TASK:
Copy out all lines from the entries below in which "lateDue" occurs.

(RECORD EXCERPTS)

/-- The host link: rings, the command processor, owners, the link and the function (R286–R310). -/
structure HostSide where
  cmd : Ring
  cmp : Ring
  evt : Ring
  /-- HL_STATUS. -/
  halted : Bool
  cfgErr : Bool
  locked : Bool
  busy : Option Busy
  long : Option LongOp
  /-- First boundary of the capture in progress already reported (R306). -/
  captureTold : Bool
  order : List CmpSlot
  nextSlot : Nat
  /-- Entry fetched from the command ring whose command has not run (R292). -/
  fetched : Option Fetched
  /-- The command fetched was in hand at a HOST reset: its completion is discarded (R287). -/
  orphan : Bool
  /-- A RESET or PD_STATE whose completion waits for earlier ones, with its slot (R294, R297, R400). -/
  afterDone : Option (AfterDone × Nat)
  dbDropped : Nat
  regDropped : Nat
  dbBad : Nat
  evLost : Nat
  ownerDropped : Nat
  superseded : Nat
  /-- Events dropped and not yet reported, with the FN of the first and the last (R295). -/
  lost : Nat
  lostFirst : Nat
  lostLast : Nat
  /-- How many of the records that wait come before EVENTS_LOST (R290, R295). [log: DEDUCED 22] -/
  lostAt : Nat
  /-- Records held for the ring (R290, R428, R405). -/
  held : List Event
  /-- Events detected while the link was down (R295). -/
  waiting : List Event
  /-- FN + 1 of the frame in which OWNER_REFUSED was last raised, by group (R303). -/
  refusedAt : Tbl Nat
  /-- FN + 1 at which WRITE_SUPERSEDED was last raised, by group: for settings of a boundary, and for settings that take
  effect at once (R304). -/
  supersededAt : Tbl Nat
  supersededNow : Tbl Nat
  /-- Last writer of a register that takes effect at once: FN + 1, FRAC and the owner (R304). -/
  writer : Tbl (Nat × Nat × Owner)
  linkUp : Bool
  speed : Nat
  width : Nat
  aspm : Nat
  dstate : Nat
  /-- The link is in L2, and WAKE_N is driven low for an event that waits (R308). -/
  l2 : Bool
  pmeWake : Bool
  /-- Configuration space (R286). -/
  fn : FnCfg
  /-- MSI-X table words that differ from reset, by word index 0–255, and PBA bits (R296). [log: DEDUCED 23] -/
  msix : Tbl Word
  pba : Tbl Bool
  /-- Vectors within their holdoff, and vectors with entries written meanwhile (R296). -/
  holdoff : Tbl Bool
  irqWait : Tbl Bool
  /-- Ring index of the long operation that a CONTROL reset interrupted and that is to be fetched again, with BUSY kept
  (R423). -/
  rerun : Option Nat
  /-- Scene store (R306): bodies by slot. -/
  scenes : Tbl Bytes
  deriving DecidableEq, Repr

/-! ### Streams -/

/-- A fetched buffer descriptor that has not retired (R317). -/
structure Desc where
  first : Nat
  n : Nat
  addr : Nat
  irq : Bool
  phase : Bool
  /-- Every frame was past at the fetch, the overlapping ones among them (R317). -/
  expired : Bool
  /-- Frames that the previous descriptor carries: the first, and the end (R320). -/
  overlap : Nat × Nat
  done : Nat
  missed : Nat
  deriving DecidableEq, Repr

/-- States of R326. -/
inductive CtxState where
  | disabled | armed | running | halted
  deriving DecidableEq, Repr

/-- A stream context (R311–R337); its settings are in the register file. -/
structure Ctx where
  st : CtxState
  lastErr : Nat
  prod : Nat
  cons : Nat
  /-- Next descriptor to fetch, and the phase it must carry. -/
  fetch : Nat
  phase : Bool
  descs : List Desc
  /-- First frame and end of the descriptor fetched last. -/
  prev : Nat × Nat
  /-- The first frame that counts (R318), and the first that is captured or stored: a context that joins a running group
  late counts the frames between them as missed (R330). -/
  start : Nat
  enter : Nat
  /-- A join of a running group waits for this frame (R330). -/
  join : Option Nat
  /-- Playback frames landed and not captured; record frames held and not written; record frames written and still held
  (R325, R451). -/
  store : List (Nat × List Int)
  kept : List (Nat × List Int)
  /-- Playback frames replaced whose data have not landed yet (R323). -/
  lateDue : List Nat
  /-- Samples presented at the last strobe. -/
  shown : List Int
  /-- Length of the run of replaced or lost frames. -/
  run : Nat
  pos : Nat
  posHi : Nat
  under : Nat
  late : Nat
  /-- FN + 1 at which STREAM_LATE was last raised. -/
  lateAt : Nat
  /-- Ring index at which the context failed (R335), and PHASE as read of a descriptor that failed its check. -/
  errIdx : Nat
  errPhase : Option Bool
  /-- A failure has been detected and its boundary not come: the cause (R335). -/
  fail : Option Nat
  deriving DecidableEq, Repr

def Ctx.reset : Ctx :=
  { st := .disabled, lastErr := 0, prod := 0, cons := 0, fetch := 0, phase := true, descs := [],
    prev := (0, 0), start := 0, enter := 0, join := none, store := [], kept := [], lateDue := [], shown := [], run := 0, pos := 0,
    posHi := 0, under := 0, late := 0, lateAt := 0, errIdx := 0, errPhase := none, fail := none }

/-- Group states of STR_GROUP_HI. -/
inductive GroupState where
  | idle | starting | running
  deriving DecidableEq, Repr

structure Group where
  st : GroupState
  start : Nat
  deriving DecidableEq, Repr

def Group.reset : Group := { st := .idle, start := 0 }

structure Streams where
  ctx : Tbl Ctx
  grp : Tbl Group
  /-- Per vector: FN + 1 of the frame of its last message, and a retirement not signalled yet (R336). -/
  vecAt : Tbl Nat
  vecWait : Tbl Bool
  /-- P of the last LTR message, 0 for no requirement (R324). -/
  ltr : Nat
  deriving DecidableEq, Repr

(End RECORD EXCERPTS)

WRITTEN RESPONSE:
  lateDue : List Nat
    prev := (0, 0), start := 0, enter := 0, join := none, store := [], kept := [], lateDue := [], shown := [], run := 0, pos := 0,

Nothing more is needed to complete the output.